G&W Fondkommission is acting as financial advisor and Setterwalls Advokatbyrå AB is acting as Diamyd Medical’s legal advisor in connection with the Rights Issue.
In certain jurisdictions, the publication or distribution of this press release may be subject to legal restrictions and persons in those jurisdictions where this press release has been published or distributed should inform themselves about and abide by such legal restrictions.
This press release may not be announced, published or distributed, directly or indirectly, in the United States, Canada, Australia, Hong Kong, Japan, New Zealand, Singapore, Switzerland or South Africa or any other country where such action is wholly or partially subject to legal restrictions. Nor may the information in this press release be forwarded, reproduced or disclosed in such a manner that contravenes such restrictions.
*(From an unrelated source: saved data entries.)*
-- ==== Sys2Proof/Machine/Dispatch.lean ====
section
/-! DEFINITION. One arm per row of spec/opcode_table.json: each calls its meaning. -/
namespace Sys2Proof.Machine
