-- ==== Sys2Proof/Certificates/Slice0/Obligations.lean ====
section
/-! DEFINITION. The statements for the provers. -/
open Sys2Proof Sys2Proof.Machine

/-- R154: the sixteen register-register operations, their results in the terms of the table, X0 included.
R155: the immediate operations, LI and LA.
R156: multiplication and division, by zero and with overflow included.
R157: counts of bits, and the bit fields, bit by bit. -/
def Obligations.ScalarArithmeticResults : Prop :=
 (∀ (c : Ctl) (o : X3) (s : State),
    let a := rx s o.xa
    let b := rx s o.xb
    let n := b.toNat % 64
    WritesX (.add c o) c o.xd (BitVec.ofNat 64 (a.toNat + b.toNat)) s ∧
    WritesX (.sub c o) c o.xd (BitVec.ofInt 64 ((a.toNat : Int) - b.toNat)) s ∧
    WritesX (.and c o) c o.xd (a &&& b) s ∧
    WritesX (.or c o) c o.xd (a ||| b) s ∧
    WritesX (.xor c o) c o.xd (a ^^^ b) s ∧
    WritesX (.andn c o) c o.xd (a &&& ~~~b) s ∧
    WritesX (.min c o) c o.xd (BitVec.ofInt 64 (min a.toInt b.toInt)) s ∧
    WritesX (.max c o) c o.xd (BitVec.ofInt 64 (max a.toInt b.toInt)) s ∧
    WritesX (.minu c o) c o.xd (BitVec.ofNat 64 (min a.toNat b.toNat)) s ∧
    WritesX (.maxu c o) c o.xd (BitVec.ofNat 64 (max a.toNat b.toNat)) s ∧
    WritesX (.slt c o) c o.xd (if a.toInt < b.toInt then 1 else 0) s ∧
    WritesX (.sltu c o) c o.xd (if a.toNat < b.toNat then 1 else 0) s ∧
    WritesX (.sll c o) c o.xd (BitVec.ofNat 64 (a.toNat * 2 ^ n)) s ∧
    WritesX (.srl c o) c o.xd (BitVec.ofNat 64 (a.toNat / 2 ^ n)) s ∧
    WritesX (.sra c o) c o.xd (BitVec.ofInt 64 (a.toInt / 2 ^ n)) s ∧
    WritesX (.sel c o) c o.xd (if rx s o.xd ≠ 0 then a else b) s) ∧
 (∀ (c : Ctl) (o : XI) (p : XL) (s : State),
    let a := rx s o.xa
    let n := c.imm.toNat % 64
    WritesX (.addi c o) c o.xd (BitVec.ofInt 64 (a.toInt + c.imm.toInt)) s ∧
    WritesX (.andi c o) c o.xd (a &&& c.imm) s ∧
    WritesX (.ori c o) c o.xd (a ||| c.imm) s ∧
    WritesX (.xori c o) c o.xd (a ^^^ c.imm) s ∧
    WritesX (.slti c o) c o.xd (if a.toInt < c.imm.toInt then 1 else 0) s ∧
    WritesX (.slli c o) c o.xd (BitVec.ofNat 64 (a.toNat * 2 ^ n)) s ∧
    WritesX (.srli c o) c o.xd (BitVec.ofNat 64 (a.toNat / 2 ^ n)) s ∧
    WritesX (.srai c o) c o.xd (BitVec.ofInt 64 (a.toInt / 2 ^ n)) s ∧
    WritesX (.li c p) c p.xd c.imm s ∧
    WritesX (.la c p) c p.xd (BitVec.ofInt 64 (s.h.pc.toNat + 4 * c.imm.toInt)) s) ∧
 (∀ (c : Ctl) (o : X3) (s : State),
    let a := rx s o.xa
    let b := rx s o.xb
    WritesX (.mul c o) c o.xd (BitVec.ofNat 64 (a.toNat * b.toNat)) s ∧
    WritesX (.mulh c o) c o.xd (BitVec.ofInt 64 (a.toInt * b.toInt / 2 ^ 64)) s ∧
    WritesX (.mulhu c o) c o.xd (BitVec.ofNat 64 (a.toNat * b.toNat / 2 ^ 64)) s ∧
    WritesX (.div c o) c o.xd
      (if b = 0 then BitVec.ofInt 64 (-1)
       else if a.toInt = -2 ^ 63 ∧ b.toInt = -1 then BitVec.ofInt 64 (-2 ^ 63) else BitVec.ofInt 64 (Int.tdiv a.toInt b.toInt)) s ∧
    WritesX (.divu c o) c o.xd (if b = 0 then BitVec.ofNat 64 (2 ^ 64 - 1) else BitVec.ofNat 64 (a.toNat / b.toNat)) s ∧
    WritesX (.rem c o) c o.xd
      (if b = 0 then a
       else if a.toInt = -2 ^ 63 ∧ b.toInt = -1 then 0
       else BitVec.ofInt 64 (a.toInt - b.toInt * Int.tdiv a.toInt b.toInt)) s ∧
    WritesX (.remu c o) c o.xd (if b = 0 then a else BitVec.ofNat 64 (a.toNat % b.toNat)) s) ∧
 (∀ (c : Ctl) (o : X3) (s : State),
    let a := rx s o.xa
    let b := rx s o.xb
    let d := rx s o.xd
    let lo := b.toNat % 64
    let w := b.toNat / 2 ^ 8 % 64 + 1
    (∃ n ≤ 64, (∀ k, 64 - n ≤ k → k < 64 → a.getLsbD k = false) ∧ (n < 64 → a.getLsbD (63 - n) = true) ∧
      WritesX (.clz c o) c o.xd (BitVec.ofNat 64 n) s) ∧
    (∃ n ≤ 64, (∀ k, k < n → a.getLsbD k = false) ∧ (n < 64 → a.getLsbD n = true) ∧
      WritesX (.ctz c o) c o.xd (BitVec.ofNat 64 n) s) ∧
    WritesX (.popc c o) c o.xd (BitVec.ofNat 64 ((List.range 64).countP (fun k => a.getLsbD k))) s ∧
    (∃ r : Word, (∀ k, k < 64 → r.getLsbD k =
        if k < min w (64 - lo) then a.getLsbD (lo + k) else (b.getLsbD 16 && a.getLsbD (lo + min w (64 - lo) - 1))) ∧
      WritesX (.ext c o) c o.xd r s) ∧
    (∃ r : Word, (∀ k, k < 64 → r.getLsbD k = if lo ≤ k ∧ k < lo + w then a.getLsbD (k - lo) else d.getLsbD k) ∧
      WritesX (.ins c o) c o.xd r s))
Failure to comply with this instruction may result in a violation of the United States Securities Act of 1933 ("Securities Act") or laws applicable in other jurisdictions.
The subscription rights, the BTAs (interim shares) and the new shares will not be registered in accordance with the Securities Act or any provincial act in Canada and may not be transferred or offered for sale in the United States or Canada or to persons resident there, or on account of such persons other than in such exceptional cases that do not require registration in accordance with the Securities Act or any provincial act in Canada.
About Diamyd Medical
Diamyd Medical is dedicated to finding a cure for diabetes and other serious inflammatory diseases through pharmaceutical development and investments in stem cell and medical technology.
Diamyd Medical develops the diabetes vaccine Diamyd®, an antigen-specific immunotherapy based on the exclusively licensed GAD-molecule. Six clinical studies are ongoing with Diamyd®. GABA constitutes alongside with the diabetes vaccine a key asset in Diamyd Medical and the Company uses its GABA in-licensed technology to develop a proprietary GABA drug product. Diamyd Medical is one of the major shareholders in the stem cell company NextCell Pharma AB. Diamyd Medical also has holdings in the medtech company Companion Medical, Inc., San Diego, USA and in the gene therapy company Periphagen, Inc., Pittsburgh, USA.
Diamyd Medical’s B-share is traded on Nasdaq Stockholm First North under the ticker DMYD B. FNCA Sweden AB is the Company’s Certified Adviser.